12-month FDI in Romania drops to €3.9bn in May
By bne IntelliNews July 18, 2017

Foreign direct investments (FDI) by non-residents in Romania in the 12 months ending May were €3.93bn (2.26% of GDP, down from 2.45% one year earlier), according to central bank data. 

This was less than the Current Account calculated for the same period, meaning that the FDI no longer finances the widening Current Account deficit.

The trend is likely to strengthen as the Current Account deficit is set to widen further, above 3% of GDP in 2017 and the coming years. Rating agency Fitch has projected the Current Account gap at 3.1% of GDP this year, driven by the 3.7% of GDP budget deficit. The Current Account gap will further widen to 3.3% of GDP in 2018 as the fiscal gap widens as well, to 4% of GDP. FDI is expected to lag behind the Current Account gap.
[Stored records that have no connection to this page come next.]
-- ==== Sys2Proof/Machine/Ops.lean ====
section
/-! DEFINITION. The named operations over memory, registers and the run state: reading sample memory (20_memory.md
R61, R62), the register map as the host sees it (10_state.md R26), the general registers (R21), completing a command
(R48), raising a fault (60_exceptions.md R272) and leaving the FAULTED state by reset (R275). -/

namespace Sys2Proof.Machine

/-! ### Sample memory -/

/-- The byte at an address, or nothing where the platform does not back it. -/
def Memory.read : Memory → Nat → Option Byte
  | [], _ => Config.unlistedByte
  | (a, b) :: rest, x => if x = a then some b else Memory.read rest x

/-- Backs an address and sets its byte; keeps the list in rising order. -/
def Memory.write : Memory → Nat → Byte → Memory
  | [], x, v => [(x, v)]
  | (a, b) :: rest, x, v =>
    if x < a then (x, v) :: (a, b) :: rest
    else if x = a then (x, v) :: rest
    else (a, b) :: Memory.write rest x v

/-- Stops backing an address. -/
def Memory.unback : Memory → Nat → Memory
  | [], _ => []
  | (a, b) :: rest, x => if x = a then rest else (a, b) :: Memory.unback rest x

/-- Every listed address lies above `lo`, they rise strictly, and all are below 2^64. -/
def Memory.risesFrom : Nat → Memory → Bool
  | _, [] => true
  | lo, (a, _) :: rest => decide (lo ≤ a) && decide (a < 2 ^ 64) && Memory.risesFrom (a + 1) rest

/-- The canonical form: equal memories are equal lists. -/
def Memory.wf (m : Memory) : Bool := Memory.risesFrom 0 m

/-- The address belongs to a device (R65, U8). -/
def inDevice (devices : List (Nat × Nat)) (addr : Nat) : Bool :=
  devices.any fun r => decide (r.1 ≤ addr) && decide (addr < r.1 + r.2)

/-- `MemRead(addr, n)` (R61) at one moment of memory: one byte, or two bytes little-endian (R62). -/
def memRead (m : Memory) (devices : List (Nat × Nat)) (addr : Nat) (bytes : Nat) : MemAnswer :=
  if (List.range bytes).any (fun k => inDevice devices (addr + k)) then .device
  else if bytes = 1 then
    match m.read addr with
    | some lo => .ok lo.toNat
    | none => .err
  else
    match m.read addr, m.read (addr + 1) with
    | some lo, some hi => .ok (lo.toNat + 256 * hi.toNat)
    | _, _ => .err

/-! ### General registers -/

/-- `x[W[i]]` (R21). -/
def Regs.getW (r : Regs) : WReg → Word
  | .w0 => r.w0
  | .w1 => r.w1
  | .w2 => r.w2
  | .w3 => r.w3

/-- `x[W[i]] <- v` (R21). -/
def Regs.setW (r : Regs) (i : WReg) (v : Word) : Regs :=
  match i with
  | .w0 => { r with w0 := v }
  | .w1 => { r with w1 := v }
  | .w2 => { r with w2 := v }
  | .w3 => { r with w3 := v }

/-! ### The register map -/

/-- The value register n shows (R26): CMD and the reserved numbers read zero, narrow registers are zero-extended. -/
def regRead (s : State) (n : BitVec 5) : Word :=
  match n.toNat with
  | 1 => s.status.setWidth 64
  | 2 => s.regs.finfo
  | 3 => s.regs.result
  | 4 => s.regs.w0
  | 5 => s.regs.w1
  | 6 => s.regs.w2
  | 7 => s.regs.w3
  | 8 => s.regs.aBase
  | 9 => s.regs.aOff.setWidth 64
  | 10 => s.regs.aStride.setWidth 64
  | 11 => s.regs.bBase
  | 12 => s.regs.bOff.setWidth 64
  | 13 => s.regs.bStride.setWidth 64
  | 14 => s.regs.width.setWidth 64
  | 15 => s.regs.height.setWidth 64
  | 16 => s.regs.biasBase
  | 17 => s.regs.biasEff
  | 18 => s.regs.intra.setWidth 64
  | 19 => s.regs.tlayer.setWidth 64
  | _ => 0

/-- A host write to a register other than CMD (R26, R31 to R35): a narrow register keeps the low bits, a read-only
or reserved register ignores the write. -/
def regWrite (r : Regs) (n : BitVec 5) (v : Word) : Regs :=
  match n.toNat with
  | 4 => { r with w0 := v }
  | 5 => { r with w1 := v }
  | 6 => { r with w2 := v }
  | 7 => { r with w3 := v }
  | 8 => { r with aBase := v }
  | 9 => { r with aOff := v.setWidth 32 }
  | 10 => { r with aStride := v.setWidth 32 }
  | 11 => { r with bBase := v }
  | 12 => { r with bOff := v.setWidth 32 }
  | 13 => { r with bStride := v.setWidth 32 }
  | 14 => { r with width := v.setWidth 32 }
  | 15 => { r with height := v.setWidth 32 }
  | 16 => { r with biasBase := v }
  | 18 => { r with intra := v.setWidth 1 }
  | 19 => { r with tlayer := v.setWidth 32 }
  | _ => r

/-! ### Running a command -/

/-- A command word has its effect only while the unit is IDLE; while BUSY or FAULTED it is dropped (10_state.md R37,
R38). -/
def whenIdle (s : State) (effect : Result) : Result :=
  match s.run with
  | .idle _ => effect
  | _ => .next s

/-- A command completes with these registers: BUSY is cleared and DONE set (R48). -/
def complete (r : Regs) (s : State) : Result :=
  .next { s with regs := r, run := .idle true, earlier := [] }

/-- `raise F(info)` (60_exceptions.md R272): FINFO and STATUS are written, the unit is FAULTED, nothing else
changes. -/
def raise (c : Cause) (info : Word) (s : State) : Result :=
  .next { s with regs := { s.regs with finfo := info }, run := .faulted c, earlier := [] }

/-- A command that waits for a port that never answers: the unit stays BUSY (70_reset_and_hazards.md R303, U18). -/
def hang (i : Instr) (s : State) : Result :=
  .next { s with run := .busy i none }

/-- The unit as reset leaves it (R290 to R292): every register zero, IDLE, DONE = 0; a command in progress is
abandoned; sample memory, the platform and the host are not touched. -/
def resetUnit (s : State) : State :=
  { s with regs := Regs.zero, run := .idle false, earlier := [] }

/-- One of several equally allowed addresses (60_exceptions.md R266, U4): the only one, or a free choice. -/
def chooseAddress (fresh : Nat) (l : List Nat) : Nat :=
  match l with
  | [] => 0
  | [a] => a
  | l => l.getD (Config.freeIndex fresh % l.length) 0

end Sys2Proof.Machine
end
The trailing 12-month FDI dropped from €4.4bn at the end of March to €3.9bn one month later mainly as an effect of companies in the non-banking sector reducing their indebtedness to local subsidiaries by nearly €500mn in April. A similar reduction, of a wider magnitude (nearly €1bn), was reported in December. It was not uncommon to see negative changes in the stock of inter-company lending (a part of the FDI) in the past, but the €1.7bn decline in December 2016 - April 2017 was of unusual magnitude. In May, the inter-company lending increased and the local non-bank firms received (net) €278mn financing from their foreign parent companies.

The equity investments of non-residents in Romania, calculated as 12-month trailing value, remained roughly constant from January to May at between €4.1bn-4.2bn. This is significantly above the €3.6bn calculated in May 2016 and Mat 2015. The equity FDI increased significantly from €2.2bn in 2013 when data under detailed format was released for the first time.